Perry formerly chaired the conservative House Freedom Caucus. He also supported Trump’s efforts to overturn the results of the 2020 presidential contest.
Arizona: The Arizona Corporate Commission
The future of renewable energy in the Grand Canyon State appears to be dimming. Three Democrats running for three of the five open seats on the Arizona Corporate Commission (ACC) are running behind their Republican counterparts.
The ACC regulates the state’s utilities. Its powers include greenlighting power plants, shaping the profit margins of water and power utilities and determining the maintenance and build out of the energy grid.
The Republican candidates, Rachel Walden, Rene Lopez and incumbent Lea Marquez-Peterson, won the election.

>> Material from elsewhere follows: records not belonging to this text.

-- ==== Sys2Proof/Machine/Swash.lean ====
section
/-! DEFINITION. The Swash engine (R114–R144), the clip marks of a record (R87, R88) and wort records (R109, R110). -/
namespace Sys2Proof.Machine
open Sys2Proof

/-! ## Where records go -/

/-- The time of the first launch of a launch's Tide, due or made. -/
def Launch.tideTime (l : Launch) : Nat := l.time - 8 * floorX l.cfg.p l.cfg.m l.j

/-- Hand a record to a Cellar ring and to the export DMA, as its destinations say (R141, R162, R169, R239, R423). -/
def State.deliver (s : State) (q : Port) (cel : Bool) (ring type : Nat) (exp : Bool) (kind time ell lt ch : Nat)
    (bytes : List Byte) : State :=
  let s := if cel then s.toRing q ⟨ring, type, time, ell, bytes, lt, ch⟩ else s
  if exp then s.toExport ⟨kind, q, type, time, ell, bytes, false⟩ else s

/-- Hand a record to the Brewhouse's stream port (R141, R162, R214). -/
def State.toBrew (s : State) (q : Port) (r : RingRec) : State :=
  s.modPort q (fun ps => { ps with brewIn := ps.brewIn ++ [r] })

/-- Send a record as a class 3 stream to the acting manager, in frames of up to 1,484 bytes (R162, R338; log 27). -/
def State.stream (s : State) (q : Port) (bytes : List Byte) : State :=
  if s.chain.iAct ∨ s.chain.acting = 0 then s else
    (pieces 1484 (bytes.length + 1) bytes).foldl
      (fun (a : Nat × State) b => (a.1 + 1, a.2.originate 3 0x40 s.chain.acting [Port.num q, a.1] b)) (0, s) |>.2

/-! ## Pulse compression (R117, R118) -/

/-- Sample `i` of `n` of a compression window. -/
def windowAt (w n i : Nat) : Num :=
  let c (k : Nat) : Num := ((Num.pi.scale 1).mul (Num.ofRatio (k * i) (n - 1))).cos
  if w = 0 then Num.ofInt 1
  else if w = 1 then (Num.dec 54 2).sub ((Num.dec 46 2).mul (c 1))
  else (((Num.dec 35875 5).sub ((Num.dec 48829 5).mul (c 1))).add ((Num.dec 14128 5).mul (c 2))).sub ((Num.dec 1168 5).mul (c 3))

/-- Sample `i` of the weighted chirp of slot `k` at the slot's baseband, one each 8 ns (log 33). -/
def refRaw (v : Cfg) (k i : Nat) : Cx :=
  let n := 40 * v.c
  let up := v.chirpDir == 0 || (v.chirpDir == 2 && k % 2 == 0)
  let sg : Int := if up then 1 else -1
  -- in µs and MHz: t = i / 125, T = C / 125
  let t := Num.ofRatio i 125
  let sl := Num.ofRatio (sg * v.chirpBw * 125) v.c
  let ph := ((Num.ofRatio (-sg * v.chirpBw) 2).add ((sl.mul t).scale (-1))).mul t
  let fr := (ph.sub (Num.ofInt ph.floor)).mul (Num.pi.scale 1)
  let e := if v.taper = 1 then n / 20 else if v.taper = 2 then n / 8 else 0
  let a := (windowAt v.window v.c i).mul (tukey (40 * i) n e)
  { re := a.mul fr.cos, im := a.mul fr.sin }
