-- ==== Sys2Proof/Machine/Kiln.lean ====
section
/-! DEFINITION. The Kiln engine: shots, accumulations, the peak fit, the anchor, profiles, shape and frequency reference
calibration (R173–R202, R220). -/
namespace Sys2Proof.Machine
open Sys2Proof

/-! ## The frequency plan (R173, R176, R177, R311) -/

/-- Bin i ends at or before range sample B: blind (R179). -/
def kilnBlind (mode16 : Bool) (b i : Nat) : Bool := decide ((i + 1) * (if mode16 then 32 else 64) ≤ 10 * b)

/-- Channels of a mode (R178). -/
def kilnCh (mode16 : Bool) : Nat := if mode16 then 16 else 32

/-- Rejection the tone needs, dB (R176): 60 where an alias of f_t ± 1/τ lies within ±500 MHz, that is a frequency below
1.75 GHz or above 2 GHz, else 45. -/
def toneNeed (khz ns : Nat) : Nat :=
  if khz * ns < 1750000 * ns + 1000000 ∨ 2000000 * ns < khz * ns + 1000000 then 60 else 45

/-- The Kiln check (R177) over a view of the pending plan. -/
def kilnCode (get : Nat → Nat → Nat) (q : Port) : Nat :=
  let k (i : Nat) : Nat := get (portIndex q 0x4010) i
  let v := planOf get q
  let m16 := k 5 == 16
  if k 1 ≠ 1 then 0
  else if get (portIndex q 0x2100) 0x65 < toneNeed (k 2) (k 3) then 1
  else if 2 ^ k 6 * (slotsOf v.mask).length * v.p < 250 * v.m then 2
  else if kilnBins m16 v.w < k 0x10 + k 0x11 ∨ kilnBlind m16 v.b (k 0x10) then 3
  else 0

/-- Change a port's Kiln engine. -/
def State.modKiln (s : State) (q : Port) (f : Kiln → Kiln) : State := s.modPort q (fun ps => { ps with kiln := f ps.kiln })

/-- The synthesiser's frequency, Hz (R311). -/
def State.synHz (s : State) (q : Port) : Num := ⟨156250000 * (s.port q).syn.steps, -24⟩

/-- KilnSynthActual, kHz. -/
def State.synKhz (s : State) (q : Port) : Nat := ((s.synHz q).div (Num.ofNat 1000)).nearest.toNat

/-- The frequency-reference flag applies: |e_syn| exceeds 10 kHz (R194). -/
def Kiln.freqOff (k : Kiln) : Bool := decide (10000 < k.eSyn.natAbs)

/-- A frequency reference calibration begins: its first count (R194). -/
def Kiln.freqStart (k : Kiln) (on : Bool) : Kiln := { k with freqRun := on, freq := { k.freq with prev := none } }

/-- Set the synthesiser from the active objects, or power it down (R311, R187): a change makes it relock, and starts a
frequency reference calibration, as does the engine's start (R194). -/
def State.setSynth (s : State) (q : Port) (started : Bool) : State :=
  let on := s.kilnOn q || (s.port q).kiln.shapeRun
  let khz := s.pn q 0x4010 2 + s.pn q 0x4010 4
  let steps := if on then ((2 * khz * 1000 * 2 ^ 24 + 156250000) / (2 * 156250000)) else 0
  let y := (s.port q).syn
  if y.on = on ∧ y.steps = steps then (if started then s.modKiln q (·.freqStart on) else s) else
    (s.synLost q).modPort q (fun ps => { ps with
      syn := { on := on, locked := false, steps := steps }, kiln := ps.kiln.freqStart on })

In the past year, with only one Democrat member, the ACC rammed through a pair of natural gas power plants without public comment, demanded additional fees for customers with solar panels, and hollowed out support for communities transitioning away from coal plant closures.
Walden shares pro-fossil fuel industry conspiracy theories. “I think that green energy is a deep state issue, I really do,” she said on a podcast in January. Sitting Commissioners Kevin Thompson and Nick Myers backed Walden.
“When it comes to mitigating climate change … the corporation commission plays a huge role in that,” said Emily Doerfler, a clean energy lawyer, told Inside Climate News.
UPDATED: This story was updated to include the latest election developments.